Take heredity. If you only read Dawkins, you might think that the case has long been closed on how it works. In fact, there are competing perspectives stretching back over 150 years. Darwin himself was a pluralist and proposed a theory of heredity that allowed not only for the inheritance of latent characteristics but also for the environment to play a role in it. According to Darwin and many who followed, the environment could even have an impact on the germ cells: in other words, the gene line is not necessarily “immortal”.
Research reflecting this plurality survived outside the mainstream throughout the 20th century. Today, building on the legacy of work by researchers such as Conrad Waddington or Barbara McClintock, increasing numbers of biologists find it hard to doubt the environment has a powerful impact on gene expression during an organism’s lifetime.
The public’s largely Dawkinsian view will be further challenged by research now emerging that may point to this kind of environmental influence being passed on to offspring epigenetically. Researchers have known for some time about transgenerational epigenetic effects in plants and fungi, and it is becoming clear that they might occur in animals too.
Another area of research that could challenge Dawkins’s metaphors is lateral gene transfer (LGT), which describes how an organism incorporates genetic material from another organism without being its offspring, as opposed to vertical transfer, in which genetic material is transmitted from parent to offspring.
Most of us know about LGT through antibiotic resistance, where one bacterium transfers genetic information to another that gives it immunity to a type of antibiotics. At first it seemed as if LGT affected only single-celled microbes, which reproduce asexually, but there is increasing evidence that it also occurs in animals and plants.
LGT may not completely bring down the neatly branching tree of life as Darwin envisaged it, but at the very least it raises questions about what is happening at the roots. Some see LGT as a challenge to Dawkins’s idea of a linear, immortal, insulated gene line. However, it is important to note that LGT does not necessarily challenge Dawkins’s selfish gene metaphor: these transposable elements could be seen as a sort of selfish replicator as outlined in The Extended Phenotype. After all, LGT is just another way for such genes to replicate themselves, and genes only have to have the potential to be immortal to fit Dawkins’s definition of “selfish”. What is clear is that as our picture of relationships between species, and between genes and their environment, becomes increasingly fluid, Dawkins’s metaphors are shown to reveal only a small part of a much bigger picture.
Scientific metaphor should be about the best interpretation of evidence and about opening up new research vistas. The selfish gene metaphor claims that only genes or replicators are inherited and are essentially immortal, and it offers an interpretation of evolutionary biology in that light.
We are testing that empirical claim and finding that things are a lot more complicated and subtle. This must mean that as an organising interpretation of evolutionary biology, the metaphor of the selfish gene and, by extension, that of the extended phenotype, are insufficient. They are now problematic because what they claim or offer is no longer as good as the alternative analyses.

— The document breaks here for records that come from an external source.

-- ==== Sys2Proof/Tests/Slice0.lean ====
section
/-! SUPPORT. The WellFormed smoke test, single steps whose results the spec gives, and for every statement with hypotheses states and operands that meet them. A state named w<Statement>_<k> is the witness of clause k; it starts at reset and sets what the hypotheses name. -/
namespace Sys2Proof.Tests
open Sys2Proof.Machine

set_option maxRecDepth 30000
set_option Elab.async false

/-! ## Well-formed commands -/

theorem test_wellFormed_accessSize : Instr.wellFormed (.controlWrite .warden 0x100 3 0) = false ∧ Instr.wellFormed (.controlWrite .warden 0x100 4 0) = true := by decide
theorem test_wellFormed_page : Instr.wellFormed (.lock .warden ⟨.pan, 16⟩) = false ∧ Instr.wellFormed (.lock .warden ⟨.pan, 15⟩) = true := by decide

/-! ## Deciding hypotheses on tables and requests -/

def aboveB (b : Nat) : List Nat → Bool
  | [] => true
  | k :: t => decide (b < k) && aboveB k t
def risingB : List Nat → Bool
  | [] => true
  | k :: t => aboveB k t
theorem above_iff {α : Type} (b : Nat) (t : Table α) : Above b t ↔ aboveB b (tkeys t) = true := by
  induction t generalizing b with
  | nil => simp [Above, aboveB, tkeys]
  | cons x t ih => obtain ⟨k, v⟩ := x; simp only [Above, tkeys, List.map_cons, aboveB, Bool.and_eq_true, decide_eq_true_eq]; rw [ih]; rfl
theorem rising_iff {α : Type} (t : Table α) : Rising t ↔ risingB (tkeys t) = true := by
  match t with
  | [] => simp [Rising, risingB, tkeys]
  | (k, v) :: t => exact above_iff k t
theorem regsOk_iff {s : State} : s.regsOk ↔ risingB (tkeys s.regs) = true := rising_iff s.regs
def acceptsB (s : State) (t : TaraiviHdr) (role : Nat) : Bool :=
  s.wardenUp && t.tagOk && t.boot.toNat == s.wdn.bootCnt % 2 ^ 32 && (match tget s.wdn.counters t.role.toNat with | none => true | some c => c < t.count.toNat) && t.role.toNat == role
theorem accepts_iff {s : State} {t : TaraiviHdr} {role : Nat} : s.accepts t role ↔ acceptsB s t role = true := by
  unfold State.accepts acceptsB
  cases h : tget s.wdn.counters t.role.toNat <;> simp [and_assoc]

/-! ## Single steps -/

theorem test_step_idle : (match step State.reset with | .next t => t.timeNs | _ => 0) = 40 := by decide
theorem test_step_keeps : ∃ t, step State.reset = .next t ∧ State.reset.regsOk ∧ Memory.wf State.reset.mem = true ∧ State.reset.unit < 2 :=
  ⟨_, rfl, by rw [regsOk_iff]; decide, by decide, by decide⟩
theorem test_StepTakesFrontCommand : State.reset.pending = [] := rfl

/-! ## Witnesses of the statements about requests over Taraivi -/

def badTag : TaraiviHdr := { role := 0, tagOk := false, boot := 0, count := 1 }
def observer : TaraiviHdr := { role := 0, tagOk := true, boot := 0, count := 1 }
def operator : TaraiviHdr := { role := 1, tagOk := true, boot := 0, count := 1 }
/-- The warden and the service processor run. -/
def running : State := { (State.reset.put WDN.STAGE stageRunning) with wdn.svcOff := false }
theorem test_TaraiviRequests_refused : running.regsOk ∧ running.wardenUp = true ∧ badTag.tagOk = false ∧
    running.accepts observer observer.role.toNat ∧ observer.role.toNat ≠ roleOperator :=
  ⟨by rw [regsOk_iff]; decide, by decide, rfl, by rw [accepts_iff]; decide, by decide⟩
theorem test_TaraiviRequests_noRegister : running.accepts observer roleObserver ∧ running.accepts operator roleOperator ∧ running.svcUp = true ∧
    (∃ o ∈ [(5 : BitVec 32)], rwpAt o.toNat = none) :=
  ⟨by rw [accepts_iff]; decide, by rw [accepts_iff]; decide, by decide, 5, by decide, by decide +kernel⟩

/-! ## Witnesses of the statements about Cemanor packets -/

/-- Connection 0 is OPEN under GEN 1 and has resolved message numbers under 5. -/
def openConn : State :=
  State.reset.putConn 0 { noConn with
    state := .opened, gen := 1, keys0 := some { keyTx := 0, keyRx := 0, saltTx := 0, saltRx := 0 }, msnBase := 5, check := crc32c (connPack 1 noConnDesc) }
def packet : Packet := {
  eport := 0, sublink := 0, fcsOk := true, csumOk := true, udpLen := 48, ce := false, ver := 1, first := true, final := true, flagged := false, phase := false, conn := 1, plen := 0,
  psn := 3, msn := 4, rkey := 0, offset := 0, total := 0, claim := 0, moff := 0, status := 0, grp := 0, tagOk := true, poison := 0, enable := 0, data := [] }
theorem openConn_receives (b : Bool) : openConn.receives packet b := by
  cases b <;> (unfold State.receives; refine ⟨by decide, by decide, by decide, by decide, by decide, by decide, by decide, by decide, by decide, by decide +kernel, by decide +kernel, show _ by decide +kernel, by decide +kernel, ?_⟩; decide +kernel)
theorem test_CemanorTarget_late : openConn.regsOk ∧ openConn.receives packet true ∧ packet.msn.toNat < (openConn.conn (cmnIx packet)).msnBase :=
  ⟨by rw [regsOk_iff]; decide, openConn_receives true, by decide +kernel⟩
theorem test_CemanorInitiator_status : openConn.regsOk ∧ openConn.receives packet false ∧ (openConn.conn (cmnIx packet)).state ≠ .closing :=
  ⟨by rw [regsOk_iff]; decide, openConn_receives false, by decide +kernel⟩

/-! ## Witnesses of the statements about queue commands -/

/-- A queue 0 whose ring stands in block 0 of region 1, pool block 7. -/
def ringRegion : Region := Region.seal { noRegion with valid := true, pclass := 2, gen := 5, size := 4, pathMask := 11, queueW := true, remoteOk := true, remoteW := true }
def ringQueue : QueueCtx := QueueCtx.seal {
  valid := true, state := .active, sclass := 0, weight := 1, tenant := 0, sqLog2 := 6, cqLog2 := 6, maxInflight := 16, ldSlot := 0, port := 0,
  ringHandle := 65541, sqOff := 0, cqOff := 8192, sqHead := 0, sqTail := 3, cqHead := 0, cqTail := 0, cqPhase := true, armed := false, vector := 0,
  coalCount := 0, coalTime := 0, cmdTimeout := 100, errReason := 0, inflight := 0, dbPage := 0, doneCnt := 0, check := 0, unnotified := 0 }
/-- A registration of that region, open under GEN 1, with a number of admitted messages. -/
def openKey (n : Nat) : Registration := Registration.seal { noRegistration with state := .opened, gen := 1, r := true, region := 1, regionGen := 5, length := 4096, inflight := n }
/-- The state with the bits of an entry at the head of that queue's ring. -/
def ring (e : SqEntry) (s : State) : State :=
  let s := (((s.put TWN.SERVE 1).put HRV.STATE 0).wr qePage HDR.QUIESCE 0).wr tierPage HDR.QUIESCE 0
  { s with hp.memoryActive := true, xlt.regions := [(1, ringRegion)], xlt.bmap := [(bmeKey 1 0, Bme.seal { alloc := true, zero := false, pbn := 7, chk := 0 })],
           qe.queues := [(0, ringQueue)], flm.t2 := [(secOf 7 0, { data := e, poison := false })] }
def entry (c : QCmd) : QEntry := { fence := false, notify := false, cmdId := 9, timeout := 0, cmd := c }
def okEq {α β : Type} [DecidableEq α] (x : Except β α) (a : α) : Bool := match x with | .ok b => decide (b = a) | .error _ => false
theorem eq_of_ok {α β : Type} [DecidableEq α] {x : Except β α} {a : α} (h : okEq x a = true) : x = .ok a := by
  cases x with
  | ok b => simp [okEq] at h; rw [h]
  | error _ => simp [okEq] at h
theorem pair_of_ok {σ β α : Type} [DecidableEq α] {x : σ × Except β α} {a : α} (h : okEq x.2 a = true) : x = (x.1, .ok a) := Prod.ext rfl (eq_of_ok h)
theorem pair_of {σ β : Type} {x : σ × β} {a : β} (h : x.2 = a) : x = (x.1, a) := by cases x; cases h; rfl
/-- The state in which the entry at the head of a ring has been fetched. -/
def afterFetch (s : State) (c : QueueCtx) : State := ((s.walkQueue c.tenant (BitVec.ofNat 40 c.ringHandle) (c.sqOff + c.sqHead * 64) 64 false).1.resolve (c.ringHandle / 65536) ringRegion (c.sqOff + c.sqHead * 64)).1
/-- The place of that entry. -/
def ringPlace : Place64 := { region := 1, desc := ringRegion, blk := 0, bme := Bme.seal { alloc := true, zero := false, pbn := 7, chk := 0 }, sector := secOf 7 0 }
theorem fetches_of {s : State} {q : QCmd}
    (h1 : s.queue 0 = some ringQueue) (h2 : s.canFetch 0 ringQueue ((entry q).encode.getLsbD 15) = true) (h3 : QEntry.decode (entry q).encode = some (entry q)) (h4 : q.formOk = true)
    (h5 : okEq (s.walkQueue ringQueue.tenant (BitVec.ofNat 40 ringQueue.ringHandle) (ringQueue.sqOff + ringQueue.sqHead * 64) 64 false).2 ringRegion = true)
    (h6 : okEq ((s.walkQueue ringQueue.tenant (BitVec.ofNat 40 ringQueue.ringHandle) (ringQueue.sqOff + ringQueue.sqHead * 64) 64 false).1.resolve (ringQueue.ringHandle / 65536) ringRegion (ringQueue.sqOff + ringQueue.sqHead * 64)).2 ringPlace = true)
    (h7 : (afterFetch s ringQueue).placeVal ringPlace = { data := (entry q).encode, poison := false }) :
    s.fetches (0 : BitVec 20).toNat (entry q).encode ringQueue (entry q) (afterFetch s ringQueue) :=
  ⟨h1, h2, by decide +kernel, h3, h4, _, _, ringPlace, pair_of_ok h5, pair_of_ok h6, h7⟩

While Dawkins’s contribution is indisputable, his strong advocacy of a narrow-focus view of evolution is rightly being called into question. It paints an inflexible picture not only of the evolutionary sciences, but also of how science works. This in turn closes off dialogue in both public and academic spheres. It can, at worst, constrain future research. Nowhere is this more evident than in theories about environmentally driven acquired characters, which have long had a reputation as Darwinian “heresy”.
“Dawkins’s contribution is indisputable, but his narrow view of evolution is being called into question”
We must think about moving on from communicating evolutionary science with the kind of rhetoric and sweeping advocacy Dawkins’s metaphors have encouraged towards a more nuanced exploration of the complexity involved.